ACTION ITEM: Below is some data. Retype exactly the lines starting at the one with "vop != 7, true)" and ending at the one with "4 && d.isFlt".

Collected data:
/-- The code fields that an instruction uses (R125, R152, R179, R209 to R217, R250): SRC1, SRC2, DST. -/
def usedCodes (v : View) : Bool × Bool × Bool :=
  match v with
  | .v 0x20 _ _ => (true, true, true)
  | .v 0x21 vop _ => (true, vop < 2 || vop == 5 || vop == 6, true)
  | .v 0x22 vop _ => (true, vop != 3 && vop != 7, true)
  | .v 0x23 vop _ => (true, vop != 6, true)
  | .v 0x24 vop _ => (vop != 3, vop == 2 || vop == 4 || vop == 5 || vop == 6, true)
  | .v 0x25 _ _ => (true, true, false)
  | .v 0x26 _ _ => (true, false, true)
  | .v 0x27 vop _ => (vop != 7, true, true)
  | .v 0x29 _ _ => (false, false, true)
  | .v 0x2B vop _ => (vop == 7, false, false)
  | .vx 0 _ => (true, false, false)
  | .vm 0x2C vop _ => (false, vop == 2 || vop == 5, true)
  | .vm 0x2D vop _ => (true, vop == 2 || vop == 4, false)
  | .vm 0x2E vop _ => (vop == 1 || vop == 2, true, vop == 0)
  | .tile pm _ => (2 ≤ pm && pm ≤ 5 || pm == 8, 2 ≤ pm && pm ≤ 4, pm == 6 || pm == 7 || pm == 9)
  | _ => (false, false, false)

/-- I, F, E and M of R152. -/
def Fmt.isE8 : Fmt → Bool | .e8m0 => true | _ => false

/-- Whether an operation rounds each element once under FRND, so that it draws in mode 5 (R128, R130, R153, R160, log 78). -/
def rounds (src dst : Fmt) : Bool := dst.isFlt || dst.isE8 || (dst.isInt && !src.isInt)

/-- The format of a tile's cells (R199). -/
def Shape.fmt (sh : Shape) : Fmt := match sh.cell with | 0 => fp32 | 1 => .int true 32 | _ => fp64

/-- The fields of a window descriptor (R253): FMT, OP, the container and E. -/
def winFmt (d : Dword) : Fmt := fmtOf (d.toNat / 2 ^ 16 % 256)
def winOp (d : Dword) : Nat := d.toNat / 2 ^ 24 % 4
def winCb (d : Dword) : Nat := contBytes (winFmt d).width
def winCount (d : Dword) : Nat := winLen d / winCb d

/-- Whether an instruction takes a stochastic draw for each element that it rounds (R125, R130): mode 5, and an operation that rounds to a
float or E8M0 or turns a float into an integer. `cell` is the format of a tile form's cells, `win` that of a `vacc`'s window. -/
def drawsIn (v : View) (fw : Nat) (cell win : Fmt) : Bool :=
  let a := fmtOf (fwSrc1 fw)
  let b := fmtOf (fwSrc2 fw)
  let d := fmtOf (fwDst fw)
  fwFrnd fw == 5 &&
  (match v with
   | .v 0x20 vop _ => vop != 4 && d.isFlt
   | .v 0x21 vop _ => vop != 1 && d.isFlt
   | .v 0x22 vop _ => vop == 7 && d.isFlt
   | .v 0x24 vop _ => vop == 1 || (vop == 0 && rounds a d)
   | .v 0x26 vop _ => (vop < 4 || vop == 7) && d.isFlt
   | .v 0x27 vop _ => if vop = 7 then rounds b d else d.isFlt
   | .vm 0x2E 2 _ => a.isFlt || win.isFlt
   | .tile pm _ => (pm == 7 || pm == 9) && rounds cell d
   | _ => false)

end Sys2Proof.Machine

namespace Sys2Proof

open Machine

/-- The format field of an instruction that names a format register. -/
def View.fmt? : View → Option (BitVec 3)
  | .v _ _ o => some o.fmt
  | .vx vop o => if vop = 0 then some o.fmt else none
  | .vm _ _ o => some o.fmt
  | .tile _ o => some o.fmt
  | _ => none

/-- The mask that an instruction names in MSK; none when it is 0 or the format has no MSK. -/
def View.msk : View → Nat
  | .v _ _ o => o.msk.toNat
  | .vx _ o => o.msk.toNat
  | .vm _ _ o => o.msk.toNat
  | .tile _ o => o.msk.toNat
  | _ => 0

/-- The vector registers that an instruction writes, under its format word (R40, R135, R184, R216). -/
def View.vdests (v : View) (fw : Nat) : List Nat :=
  match v with
  | .v maj _ o => if maj = 0x25 ∨ maj = 0x2B then [] else groupFrom o.vd.toNat (fwGroup fw)
  | .vm 0x2C 3 o => (List.range (o.vi.toNat + 1)).map (o.vd.toNat + ·)
  | .vm 0x2C _ o => groupFrom o.vd.toNat (fwGroup fw)
  | .vm 0x2E 0 o => groupFrom o.vd.toNat (fwGroup fw)
  | .tile 7 o => [o.va.toNat]
  | .tile 9 o => [o.va.toNat]
  | _ => []
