/-- The physical bytes at the ends of the parts of an access. -/
def Access.places (a : Access) (core : Nat) : List Nat := (a.parts.flatMap Part.ends).filterMap (physOf core a.xl)

/-- A load with nothing left to read takes its value when that has crossed to its region (R280): a scalar at a boundary of the front end, which
then steps (R276); a vector at a boundary of the lane slices, which then step and report it at the end of the step. -/
def State.loadArrive (s : State) (sid idx : Nat) (t : Strand) (w : Window) (a : Access) : Option State :=
  let core := coreOf sid
  if !s.crossedTo (w.toLanes idx) a.sent (a.places core) a.route || !s.clocked core then none
  else if w.toLanes idx then
    (if !(s.core core).lanesStand s.now then none
     else some ((s.loadDone sid idx t a).updCore core fun k => { k with fills := k.fills ++ [{ sid := sid, idx := idx, sent := s.now, tok := none }] }))
  else if (s.core core).fe.stepping s.now then none
  else some ((s.loadDone sid idx t a).wakeFe core)

/-- The read that brought the lines of a segment ahead of the block of a load, which may take them from it (R79, R265): one read brought them all, no acquire
stands before the load, and, in an ordered form, it came after the one that the segment before took its value from (R192). -/
def Window.aheadFill (w : Window) (a : Access) (vgl : Bool) (lines : List Nat) : Option Nat :=
  if vgl || !(w.acqsBelow a.lsid).isEmpty then none
  else match lines.map w.blk.ahead.get? with
    | some x :: xs => if xs.all (fun y => y.any (·.fill == x.fill)) && (!a.ordered || a.got.isEmpty || a.took.any (· < x.fill)) then some x.fill else none
    | _ => none
def Window.aheadLine (w : Window) (line : Nat) : Option Nat := (w.blk.ahead.get? line).map (·.bytes)

/-- Memory as a load whose segments have an order, or are one, takes it (R192): where a later load of the block has read one of its lines, as that
load found it. -/
def Window.strictMem (w : Window) (a : Access) (lines : List Nat) : Option (List Host.Cell) :=
  if (a.ordered && a.segs.any fun g => (w.captured a.lsid g).isSome) || (a.unit != 64 && lines.any fun l => (w.captured a.lsid l).isSome) then w.snapshot a.lsid
  else none

/-- Lines read ahead of a strand's next block, or of its running one, that the strand reads now: the next block's may be older than what is read now,
and so may, for a later load, those of the running block that this load has not taken (R264). -/
def Strand.hasAhead (t : Strand) (ls : List Nat) : Bool := t.fetched.any (fun f => ls.any f.ahead.has) || t.win.any fun w => ls.any w.blk.ahead.has
def Strand.readAnew (t : Strand) (ls anew : List Nat) : Strand :=
  { t with fetched := t.fetched.map (·.forget ls), win := t.win.map fun w => { w with blk := w.blk.forget anew } }

/-- A load must have its lines anew: a `vgl` (R251), one that is ordered after its first segment, and one before which such a load may come (R192). -/
def Window.readsFresh (w : Window) (a : Access) (vgl : Bool) : Bool := vgl || w.strictOpen a.lsid || (a.ordered && !a.got.isEmpty)

/-- The L1 gives a load the line of a byte, which no acquire drops, without its home (R194, R242). -/
def State.l1Serves (s : State) (core : Nat) (t : Strand) (w : Window) (a : Access) (vgl : Bool) (p : Nat) : Bool :=
  (s.core core).l1.has (lineOf p) && !w.readsFresh a vgl && !((t.acqs ++ (w.acqsBelow a.lsid).map (·.2)).any (·.drops (lineOf p)))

OUTPUT FOR THIS EXERCISE:
  | .v 0x22 vop _ => (true, vop != 3 && vop != 7, true)
  | .v 0x23 vop _ => (true, vop != 6, true)
  | .v 0x24 vop _ => (vop != 3, vop == 2 || vop == 4 || vop == 5 || vop == 6, true)
  | .v 0x25 _ _ => (true, true, false)
  | .v 0x26 _ _ => (true, false, true)
  | .v 0x27 vop _ => (vop != 7, true, true)
  | .v 0x29 _ _ => (false, false, true)
  | .v 0x2B vop _ => (vop == 7, false, false)
  | .vx 0 _ => (true, false, false)
  | .vm 0x2C vop _ => (false, vop == 2 || vop == 5, true)
  | .vm 0x2D vop _ => (true, vop == 2 || vop == 4, false)
  | .vm 0x2E vop _ => (vop == 1 || vop == 2, true, vop == 0)
  | .tile pm _ => (2 ≤ pm && pm ≤ 5 || pm == 8, 2 ≤ pm && pm ≤ 4, pm == 6 || pm == 7 || pm == 9)
  | _ => (false, false, false)

/-- I, F, E and M of R152. -/
def Fmt.isE8 : Fmt → Bool | .e8m0 => true | _ => false

/-- Whether an operation rounds each element once under FRND, so that it draws in mode 5 (R128, R130, R153, R160, log 78). -/
def rounds (src dst : Fmt) : Bool := dst.isFlt || dst.isE8 || (dst.isInt && !src.isInt)

/-- The format of a tile's cells (R199). -/
def Shape.fmt (sh : Shape) : Fmt := match sh.cell with | 0 => fp32 | 1 => .int true 32 | _ => fp64

/-- The fields of a window descriptor (R253): FMT, OP, the container and E. -/
def winFmt (d : Dword) : Fmt := fmtOf (d.toNat / 2 ^ 16 % 256)
def winOp (d : Dword) : Nat := d.toNat / 2 ^ 24 % 4
def winCb (d : Dword) : Nat := contBytes (winFmt d).width
def winCount (d : Dword) : Nat := winLen d / winCb d

/-- Whether an instruction takes a stochastic draw for each element that it rounds (R125, R130): mode 5, and an operation that rounds to a
float or E8M0 or turns a float into an integer. `cell` is the format of a tile form's cells, `win` that of a `vacc`'s window. -/
def drawsIn (v : View) (fw : Nat) (cell win : Fmt) : Bool :=
  let a := fmtOf (fwSrc1 fw)
  let b := fmtOf (fwSrc2 fw)
  let d := fmtOf (fwDst fw)
  fwFrnd fw == 5 &&
  (match v with
   | .v 0x20 vop _ => vop != 4 && d.isFlt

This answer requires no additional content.